An immune checkpoint molecule, ociperlimab is an investigational potent TIGIT inhibitor with intact Fc function, believed to be critical for the anti-tumor activities of TIGIT antibodies. Targeting TIGIT provides a potential mechanism to rescue immune cells (eg, T cells, NK cells, and dendritic cells) from the immunosuppressive tumor microenvironment, to induce an efficient antitumor immune response. The TIGIT pathway has been understood to cooperate with PD-1 to maximize the suppression of effector tumor infiltrating immune cells as well as to promote resistance to anti-PD-1 therapy. TIGIT represents a promising target with the potential to significantly improve and/or extend the therapeutic benefit of anti-PD-1 therapy to a greater number of patients.

Ociperlimab is currently being investigated in two global Phase III clinical trials, the AdvanTIG-301 and AdvanTIG-302 trials, in combination with tislelizumab in non-small cell lung cancer. To date, approximately 600 patients have been enrolled across the ociperlimab development program, which includes six global trials in patients with lung cancers, esophageal squamous cell carcinoma, and cervical cancer.

In an agreement signed earlier this year, BeiGene granted Novartis rights to develop, manufacture, and commercialize tislelizumab in North America, Europe, and Japan through a collaboration and license agreement. Tislelizumab is a humanized anti-PD-1 monoclonal antibody specifically designed to minimize binding to FcγR on macrophages. In pre-clinical studies, binding to FcγR on macrophages has been shown to compromise the anti-tumor activity of PD-1 antibodies through activation of antibody-dependent macrophage-mediated killing of T effector cells. The clinical impact of these features is not yet known.

Novartis is advancing tislelizumab as a potential bridge to enable synergistic combinations, with the goal of extending survival for more patients through novel combinations across tumors and lines of therapy. Novartis has the rights to develop, manufacture and commercialize tislelizumab in North America, Europe and Japan through its collaboration and license agreement with BeiGene.

Novartis is committed to working with the scientific and medical communities to reimagine the treatment of lung cancer and pursue advances in medicine that could extend the survival of people with the disease.
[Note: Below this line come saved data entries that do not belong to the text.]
/-! ### Issue -/

/-- Operations that count as issued only when they have performed: LDLK with its last load (R237), LDXS with the read and the flags of
its image, which are part of its issue (R227, R249), RED when its contribution leaves the buffer (R247). -/
def MemOp.late (o : MemOp) : Bool := o == .ldlk || o == .ldxs || o == .red
/-- Whether an entry counts as issued for R102. -/
def SbEntry.issued? (e : SbEntry) : Bool :=
  match e.phase with
  | .waiting => false
  | .faulted => false
  | .retired => true
  | _ => !e.op.late
/-- The open wave of an invocation (R102). -/
def UnitSt.openWaveOf (u : UnitSt) (t : Token) : BitVec 10 := agetD u.openWave (t.lvl.toNat, t.itag.toNat) 0#10
/-- An entry of the invocation that failed at issue has its place before `e`, or before every place yet to be given (R227): a write that a
colour held may fail after its successors and later waves were let go. -/
def UnitSt.behindFault (u : UnitSt) (e : SbEntry) : Bool :=
  u.sb.any (fun x => x.phase == .faulted && x.id != e.id && x.tok.sameInv e.tok && x.ord != 0 && (e.ord == 0 || decide (x.ord < e.ord)))
/-- The two conditions of R102, and that of R227. -/
def UnitSt.canIssue (u : UnitSt) (e : SbEntry) : Bool :=
  decide ((u.openWaveOf e.tok - e.tok.wave).toNat < 512) && !u.behindFault e &&
    (let wave := u.sb.filter (fun x => x.tok.sameTag e.tok && x.issued?)
     if seqPx e.w then wave.any (fun x => !seqSx x.w && seqSucc x.w == seqOwn e.w)
     else seqPred e.w == 1023 || wave.any (fun x => seqOwn x.w == seqPred e.w))
/-- An entry has issued: the next wave opens when it ends its wave (R102). Issued numbers of waves 512 or more behind are
dropped: no live wave is that old (R31). -/
def UnitSt.noteIssued (u : UnitSt) (e : SbEntry) : UnitSt :=
  if seqSucc e.w == 1023 && !seqSx e.w && e.tok.wave == u.openWaveOf e.tok then
    let nw := e.tok.wave + 1#10
    { u with openWave := aset u.openWave (e.tok.lvl.toNat, e.tok.itag.toNat) nw
             sb := u.sb.filter (fun x => !(x.phase == .retired && x.heldFault.isNone && x.tok.sameInv e.tok && decide (512 ≤ (nw - x.tok.wave).toNat))) }
  else u

/-- The wave of an entry, as a key of pending hints. -/
def SbEntry.waveKey (e : SbEntry) : Nat × Nat × Nat := (e.tok.lvl.toNat, e.tok.itag.toNat, e.tok.wave.toNat)
/-- An entry takes its place in program order (R103): its first turn gives the place, and consumes the pending SPAN hint of its wave
(R239). -/
def UnitSt.takePlace (u : UnitSt) (e : SbEntry) : UnitSt :=
  let h := agetD u.spanHints e.waveKey 0
  let u1 := u.modEntry e.id (fun x => if x.ord = 0 then { x with ord := u.ordCtr, ext := h } else x)
  { u1 with ordCtr := u.ordCtr + 1, watchdog := 0, spanHints := adel u.spanHints e.waveKey }
/-- An entry issues with its translated address (R102, R227). -/
def State.markIssued (s : State) (uid : Nat) (e : SbEntry) (xa mt scope : Nat) : State :=
  s.modUnit uid (fun u =>
    let u1 := (u.takePlace e).modEntry e.id (fun x => { x with phase := .issued, xa := xa, mt := mt, scope := scope })
    if e.op.late then u1 else u1.noteIssued e)
/-- The turn of a coloured write (R37, R104): it takes its place and counts as issued, so that its successors go on; it is held and has
not been translated. `xa` is where its page table puts it now, for loads that it covers; 0 for nowhere. -/
def State.markHeld (s : State) (uid : Nat) (e : SbEntry) (xa : Nat) : State :=
  s.modUnit uid (fun u => ((u.takePlace e).modEntry e.id (fun x => { x with phase := .heldWrite, xa := xa })).noteIssued e)

/-! ### Retiring -/

/-- The results of an entry: payload and tag for the out port and for e[EI] (R228, R231, R232, R243, R244). -/
def SbEntry.results (e : SbEntry) : (Word × BitVec 4) × (Word × BitVec 4) :=
  let tag : Word × BitVec 4 := (e.seqTag.setWidth 64, 1#4)
  match e.op with
  | .ld | .lda | .ldsp | .ldws => ((e.value, e.w.fmt), (e.value, e.w.fmt))
  | .st | .stl => (tag, tag)
  | .amo => ((e.value, e.w.fmt), tag)
  | .amx => ((e.value, 1#4), if e.w.sub == 3#3 then (if e.ok then 1#64 else 0#64, 1#4) else (e.value, 1#4))
  | _ => ((0#64, 1#4), (0#64, 1#4))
The company is developing experimental therapies that block cancer growth; learning more about ways to activate the body’s immune system; increasing understanding of the relationship between chronic inflammation and tumor growth and progression; and exploring the potential for advanced nuclear medicine to fight the disease. Lung cancer is one of the most common cancers worldwide, accounting for more than 2 million new cases diagnosed each year. More people die of lung cancer every year than any other cancer.